Ventura descarta debate jurídico sobre Venezuela e comemora prisão de Maduro
Para o líder do Chega, discutir direito internacional é “conversa fiada” quando o alvo é um ditador
O candidato à Presidência da República e presidente do Chega, André Ventura, minimizou qualquer questionamento sobre uma possível violação do direito internacional na captura de Nicolás Maduro, afirmando que esse tipo de discussão perde relevância diante da queda de um regime ditatorial.
Durante uma ação de pré-campanha em Albufeira, Ventura celebrou a prisão do líder venezuelano em uma operação conduzida pelos Estados Unidos e classificou como irrelevante o debate sobre a legalidade internacional da ação.
“Chega dessa conversa de chacha. Estamos falando da prisão de um tirano”, afirmou, ao ser questionado por jornalistas antes de participar de um jantar-comício.
Ventura foi direto ao definir Maduro como “ditador, sanguinário, torturador e assassino” e defendeu que a retirada de líderes autoritários do poder deve ser vista como algo positivo, independentemente do cargo que ocupem.
“Quando o mundo se livra de ditadores, traficantes e narcotraficantes, isso é sempre bom. Sejam chefes de Estado ou não”, declarou.
O candidato reconheceu que o cenário ideal seria a própria Justiça venezuelana colocar fim ao regime, mas ressaltou que, em ditaduras, o sistema judicial costuma estar subordinado ao poder político.
“O ideal era que fosse a Justiça da Venezuela, mas isso não foi possível. Por isso, é bom que Maduro esteja preso. Ditadores precisam estar na prisão”, reforçou.
Ventura também afirmou que as democracias ocidentais precisam abandonar a postura de hesitação e deixar claro que não há espaço para tolerância com regimes autoritários.
“O tempo da fraqueza acabou. A mensagem tem que ser simples: o lugar do ditador é atrás das grades”, disse.
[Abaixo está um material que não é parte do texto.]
-- ==== Sys2Proof/Machine/Ops.lean ====
section
/-! DEFINITION. The named operations over the state that the meanings share: raising a fault, running an operation only while none is recorded, the content of the memories, the mapper and the PPU bus (20_memory.md, 45_mapper.md), the interrupt line (60_exceptions.md R365), and construction (10_state.md R57). -/

namespace Sys2Proof.Machine

/-- What one operation ends in. -/
abbrev Result := Host.Outcome State Fault Refusal

/-! ### Faults (the block's only exceptions) -/

/-- `raise`: the fault is recorded in `fault`, and nothing else is written (00_scope.md R14, 60_exceptions.md R352).
A recorded fault is never changed (10_state.md R52). There is no handler, no vector and no return from a fault (R352), so no
operation stands beside this one. -/
def State.raise (s : State) (f : FaultInfo) : State :=
  match s.fault with
  | some _ => s
  | none => { s with fault := some f }

/-- An operation has no step while a fault is recorded (60_exceptions.md R352); else it takes its next state. -/
def whileLive (op : State → State) (s : State) : Result :=
  match s.fault with
  | some f => .fault (.halted f)
  | none => .next (op s)

/-! ### The content of the memories -/

/-- `oam[k]`; where nothing has written it, its content at construction (10_state.md R36, R59; log 4). -/
def State.oamAt (s : State) (k : Nat) : Byte :=
  (Memory.read? s.oam k).getD (Config.freeOam s.cfg.launch k)

/-- `vram[k]`; where nothing has written it, its content at construction (10_state.md R53, R59; log 4). -/
def State.vramAt (s : State) (k : Nat) : Byte :=
  (Memory.read? s.vram k).getD (Config.freeVram s.cfg.launch k)

/-- The cell of `color_buf` at a position; where nothing has written it, its content at construction
(10_state.md R44, R59; log 4). -/
def State.colourAt (s : State) (scanline : Fin 262) (dot : Fin 341) : Rgb :=
  (Memory.read? s.colorBuf (colourCell scanline dot)).getD (Config.freeColour s.cfg.launch (colourCell scanline dot))

/-- `chr[k]` (45_mapper.md R330; log 4). -/
def State.chrAt (s : State) (k : Nat) : Byte :=
  (Memory.read? s.cfg.chr k).getD (Config.freeChr s.cfg.launch k)

/-- `prg[k]` (45_mapper.md R330; log 4). -/
def State.prgAt (s : State) (k : Nat) : Byte :=
  (Memory.read? s.cfg.prg k).getD (Config.freePrg s.cfg.launch k)

/-- `oam[k] <- b`. -/
def State.setOam (s : State) (k : Nat) (b : Byte) : State := { s with oam := Memory.write s.oam k b }

/-- `vram[k] <- b`: the whole byte, in a palette cell too (20_memory.md R77). -/
def State.setVram (s : State) (k : Nat) (b : Byte) : State := { s with vram := Memory.write s.vram k b }

/-- `color_buf[scanline][dot] <- c`. -/
def State.setColour (s : State) (scanline : Fin 262) (dot : Fin 341) (c : Rgb) : State :=
  { s with colorBuf := Memory.write s.colorBuf (colourCell scanline dot) c }

/-- The pixel step's store at the position: a cell of the visible window takes the colour; every other cell is never written
(10_state.md R44, 90_conflicts.md C1; log 9). -/
def State.storePixel (s : State) (c : Rgb) : State :=
  if inVisibleWindow s.time.scanline s.time.dot then s.setColour s.time.scanline s.time.dot c else s

/-! ### The mapper (45_mapper.md) -/

/-- `MapperReadPpu(a)` (R336). -/
def State.mapperReadPpu (s : State) (a : Addr) : Except FaultInfo Byte :=
  match translatePpu a with
  | .chr k => .ok (s.chrAt k)
  | .prg _ | .invalid => .error (.invariantViolation (.address a))

/-- `MapperWritePpu(a, b)`: refused, whatever the byte; nothing is written (R337). -/
def State.mapperWritePpu (_s : State) (a : Addr) (_b : Byte) : Except FaultInfo State :=
  .error (.illegalCartridgeWrite a)

/-- `MapperReadCpu(a)` (R340). -/
def State.mapperReadCpu (s : State) (a : Addr) : Except FaultInfo Byte :=
  match translateCpu s.cfg.prgSize a with
  | .prg k => .ok (s.prgAt k)
  | .chr _ | .invalid => .error (.invariantViolation (.address a))

/-- `MapperWriteCpu(a, b)`: the fault it raises, in the program window and below it (R341). -/
def mapperWriteCpuFault (a : Addr) : FaultInfo :=
  if 0x8000 ≤ a.toNat then .illegalCartridgeWrite a else .invariantViolation (.address a)

/-! ### The PPU bus (20_memory.md) -/

/-- `BusRead(a)` (R76). -/
def State.busRead (s : State) (a : Addr) : Except FaultInfo Byte :=
  match resolve s.cfg.mirroring a with
  | .cell k => .ok (s.vramAt k)
  | .mapper a => s.mapperReadPpu a

/-- `BusWrite(a, b)` (R77). -/
def State.busWrite (s : State) (a : Addr) (b : Byte) : Except FaultInfo State :=
  match resolve s.cfg.mirroring a with
  | .cell k => .ok (s.setVram k b)
  | .mapper a => s.mapperWritePpu a b

/-- An operation that goes on with the byte read at a bus address, or raises what the read raises. -/
def State.withBusByte (s : State) (a : Addr) (k : Byte → State) : State :=
  match s.busRead a with
  | .ok b => k b
  | .error f => s.raise f

/-! ### The interrupt line (60_exceptions.md R365) -/

/-- `irq.assert()`. -/
def State.irqAssert (s : State) : State := { s with irqLine := true }

/-- `irq.clear()`. -/
def State.irqClear (s : State) : State := { s with irqLine := false }

/-! ### Port operations -/

/-- Every port write first does `io_bus <- val` (44_register_ports.md R283). -/
def State.driveBus (s : State) (val : Byte) : State := { s with regs.ioBus := val }

/-- The byte a read returns goes to the caller (the model's record of it, log 2). -/
def State.answerByte (s : State) (r : Byte) : State := { s with answer := some (.byte r) }

/-- A read that returns register data also does `io_bus <- r` (44_register_ports.md R286, R288, R296). -/
def State.returnByte (s : State) (r : Byte) : State := (s.driveBus r).answerByte r

/-! ### Construction (10_state.md R57) -/

/-- The checks of the sizes and of the tables, once the two tags are accepted (45_mapper.md R331, 30_encoding.md R114). -/
def sizesCheck (c : Cartridge) (p : Parameters) (m : Mirroring) : Except ConfigCheck Mirroring :=
  if c.prg.length ≠ 0x4000 ∧ c.prg.length ≠ 0x8000 then .error .prgSize
  else if c.chr.length ≠ 0x2000 then .error .chrSize
  else if tablesValid p.tables then .ok m
  else .error .eventTable

/-- The first check the configuration fails, in the order mapper kind, mirroring tag, PRG_SIZE, CHR_SIZE, event tables
(45_mapper.md R331, 30_encoding.md R114; the order is log 10). -/
def configCheck (c : Cartridge) (p : Parameters) : Except ConfigCheck Mirroring :=
  if c.mapperKind ≠ 0 then .error .mapperKind
  else
    match c.mirroring with
    | .other _ => .error .mirroringTag
    | .vertical => sizesCheck c p .vertical
    | .horizontal => sizesCheck c p .horizontal

/-- Construction of a session: the configuration is validated, and either no state exists and the outcome is `ConfigError`,
or the state of R57 does. -/
def construct (c : Cartridge) (p : Parameters) : Result :=
  match configCheck c p with
  | .error e => .fault (.configError e)
  | .ok m =>
    .next (State.constructed
      { mirroring := m, prgSize := c.prg.length, prg := Memory.ofArray 0 c.prg, chr := Memory.ofArray 0 c.chr,
        tables := p.tables, skipRequiresRendering := p.skipRequiresRendering, nmiOnEnable := p.nmiOnEnable,
        launch := p.launch })

/-- The number of a fault's class (60_exceptions.md R350). -/
def FaultInfo.code : FaultInfo → Nat
  | .configError _ => 1
  | .invariantViolation _ => 2
  | .illegalCartridgeWrite _ => 3

end Sys2Proof.Machine
end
O líder do Chega defendeu ainda que Portugal e a União Europeia atuem para garantir que o futuro da Venezuela seja decidido pelos próprios venezuelanos, em eleições livres e transparentes.
“Agora são os venezuelanos que devem escolher, em liberdade, o seu destino”, afirmou, lembrando que Portugal não reconheceu as eleições venezuelanas de 2024.
Por fim, Ventura destacou a necessidade de atenção especial à comunidade portuguesa na Venezuela, defendendo que o Governo e a Presidência da República assegurem a proteção dos cidadãos portugueses e lusodescendentes que vivem no país.